** RECORDS FOR THIS TASK **
========
section setFlag
variable (a i : Nat) (b : Bool)
@[simp] theorem State.setFlag_pending : (s.setFlag a i b).pending = s.pending := State.regs_pending s _
@[simp] theorem State.setFlag_resp : (s.setFlag a i b).resp = s.resp := State.regs_resp s _
@[simp] theorem State.setFlag_free : (s.setFlag a i b).free = s.free := State.regs_free s _
@[simp] theorem State.setFlag_pages : (s.setFlag a i b).pages = s.pages := State.regs_pages s _
@[simp] theorem State.setFlag_plic : (s.setFlag a i b).plic = s.plic := State.regs_plic s _
@[simp] theorem State.setFlag_blks : (s.setFlag a i b).blks = s.blks := State.regs_blks s _
@[simp] theorem State.setFlag_yard : (s.setFlag a i b).yard = s.yard := State.regs_yard s _
@[simp] theorem State.setFlag_dram : (s.setFlag a i b).dram = s.dram := State.regs_dram s _
@[simp] theorem State.setFlag_stallMem : (s.setFlag a i b).stallMem = s.stallMem := State.regs_stallMem s _
@[simp] theorem State.setFlag_tcm : (s.setFlag a i b).tcm = s.tcm := State.regs_tcm s _
@[simp] theorem State.setFlag_img : (s.setFlag a i b).img = s.img := State.regs_img s _
@[simp] theorem State.setFlag_pwr : (s.setFlag a i b).pwr = s.pwr := State.regs_pwr s _
@[simp] theorem State.setFlag_time : (s.setFlag a i b).time = s.time := State.regs_time s _
@[simp] theorem State.setFlag_evr : (s.setFlag a i b).evr = s.evr := State.regs_evr s _
@[simp] theorem State.setFlag_eth : (s.setFlag a i b).eth = s.eth := State.regs_eth s _
@[simp] theorem State.setFlag_ptp : (s.setFlag a i b).ptp = s.ptp := State.regs_ptp s _
@[simp] theorem State.setFlag_cap : (s.setFlag a i b).cap = s.cap := State.regs_cap s _
@[simp] theorem State.setFlag_rtc : (s.setFlag a i b).rtc = s.rtc := State.regs_rtc s _
@[simp] theorem State.setFlag_pnl : (s.setFlag a i b).pnl = s.pnl := State.regs_pnl s _
@[simp] theorem State.setFlag_can : (s.setFlag a i b).can = s.can := State.regs_can s _
@[simp] theorem State.setFlag_plk : (s.setFlag a i b).plk = s.plk := State.regs_plk s _
@[simp] theorem State.setFlag_axes : (s.setFlag a i b).axes = s.axes := State.regs_axes s _
@[simp] theorem State.setFlag_dlk : (s.setFlag a i b).dlk = s.dlk := State.regs_dlk s _
@[simp] theorem State.setFlag_mtr : (s.setFlag a i b).mtr = s.mtr := State.regs_mtr s _
@[simp] theorem State.setFlag_pls : (s.setFlag a i b).pls = s.pls := State.regs_pls s _
@[simp] theorem State.setFlag_sec : (s.setFlag a i b).sec = s.sec := State.regs_sec s _
@[simp] theorem State.setFlag_stalls : (s.setFlag a i b).stalls = s.stalls := State.regs_stalls s _
@[simp] theorem State.setFlag_lge : (s.setFlag a i b).lge = s.lge := State.regs_lge s _
@[simp] theorem State.setFlag_kpr : (s.setFlag a i b).kpr = s.kpr := State.regs_kpr s _
@[simp] theorem State.setFlag_dsq : (s.setFlag a i b).dsq = s.dsq := State.regs_dsq s _
@[simp] theorem State.setFlag_nsu : (s.setFlag a i b).nsu = s.nsu := State.regs_nsu s _
@[simp] theorem State.setFlag_mdl : (s.setFlag a i b).mdl = s.mdl := State.regs_mdl s _
@[simp] theorem State.setFlag_btk : (s.setFlag a i b).btk = s.btk := State.regs_btk s _
end setFlag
========
** TRY IT **
All of the data above should be reproduced exactly, with nothing missing.

** WORKED SOLUTION **
section setFlag
variable (a i : Nat) (b : Bool)
@[simp] theorem State.setFlag_pending : (s.setFlag a i b).pending = s.pending := State.regs_pending s _
@[simp] theorem State.setFlag_resp : (s.setFlag a i b).resp = s.resp := State.regs_resp s _
@[simp] theorem State.setFlag_free : (s.setFlag a i b).free = s.free := State.regs_free s _
@[simp] theorem State.setFlag_pages : (s.setFlag a i b).pages = s.pages := State.regs_pages s _
@[simp] theorem State.setFlag_plic : (s.setFlag a i b).plic = s.plic := State.regs_plic s _
@[simp] theorem State.setFlag_blks : (s.setFlag a i b).blks = s.blks := State.regs_blks s _
@[simp] theorem State.setFlag_yard : (s.setFlag a i b).yard = s.yard := State.regs_yard s _
@[simp] theorem State.setFlag_dram : (s.setFlag a i b).dram = s.dram := State.regs_dram s _
@[simp] theorem State.setFlag_stallMem : (s.setFlag a i b).stallMem = s.stallMem := State.regs_stallMem s _
@[simp] theorem State.setFlag_tcm : (s.setFlag a i b).tcm = s.tcm := State.regs_tcm s _
@[simp] theorem State.setFlag_img : (s.setFlag a i b).img = s.img := State.regs_img s _
@[simp] theorem State.setFlag_pwr : (s.setFlag a i b).pwr = s.pwr := State.regs_pwr s _
@[simp] theorem State.setFlag_time : (s.setFlag a i b).time = s.time := State.regs_time s _
@[simp] theorem State.setFlag_evr : (s.setFlag a i b).evr = s.evr := State.regs_evr s _
@[simp] theorem State.setFlag_eth : (s.setFlag a i b).eth = s.eth := State.regs_eth s _
@[simp] theorem State.setFlag_ptp : (s.setFlag a i b).ptp = s.ptp := State.regs_ptp s _
@[simp] theorem State.setFlag_cap : (s.setFlag a i b).cap = s.cap := State.regs_cap s _
@[simp] theorem State.setFlag_rtc : (s.setFlag a i b).rtc = s.rtc := State.regs_rtc s _
@[simp] theorem State.setFlag_pnl : (s.setFlag a i b).pnl = s.pnl := State.regs_pnl s _
@[simp] theorem State.setFlag_can : (s.setFlag a i b).can = s.can := State.regs_can s _
@[simp] theorem State.setFlag_plk : (s.setFlag a i b).plk = s.plk := State.regs_plk s _
@[simp] theorem State.setFlag_axes : (s.setFlag a i b).axes = s.axes := State.regs_axes s _
@[simp] theorem State.setFlag_dlk : (s.setFlag a i b).dlk = s.dlk := State.regs_dlk s _
@[simp] theorem State.setFlag_mtr : (s.setFlag a i b).mtr = s.mtr := State.regs_mtr s _
@[simp] theorem State.setFlag_pls : (s.setFlag a i b).pls = s.pls := State.regs_pls s _
@[simp] theorem State.setFlag_sec : (s.setFlag a i b).sec = s.sec := State.regs_sec s _
@[simp] theorem State.setFlag_stalls : (s.setFlag a i b).stalls = s.stalls := State.regs_stalls s _
@[simp] theorem State.setFlag_lge : (s.setFlag a i b).lge = s.lge := State.regs_lge s _
@[simp] theorem State.setFlag_kpr : (s.setFlag a i b).kpr = s.kpr := State.regs_kpr s _
@[simp] theorem State.setFlag_dsq : (s.setFlag a i b).dsq = s.dsq := State.regs_dsq s _
@[simp] theorem State.setFlag_nsu : (s.setFlag a i b).nsu = s.nsu := State.regs_nsu s _
@[simp] theorem State.setFlag_mdl : (s.setFlag a i b).mdl = s.mdl := State.regs_mdl s _
@[simp] theorem State.setFlag_btk : (s.setFlag a i b).btk = s.btk := State.regs_btk s _
end setFlag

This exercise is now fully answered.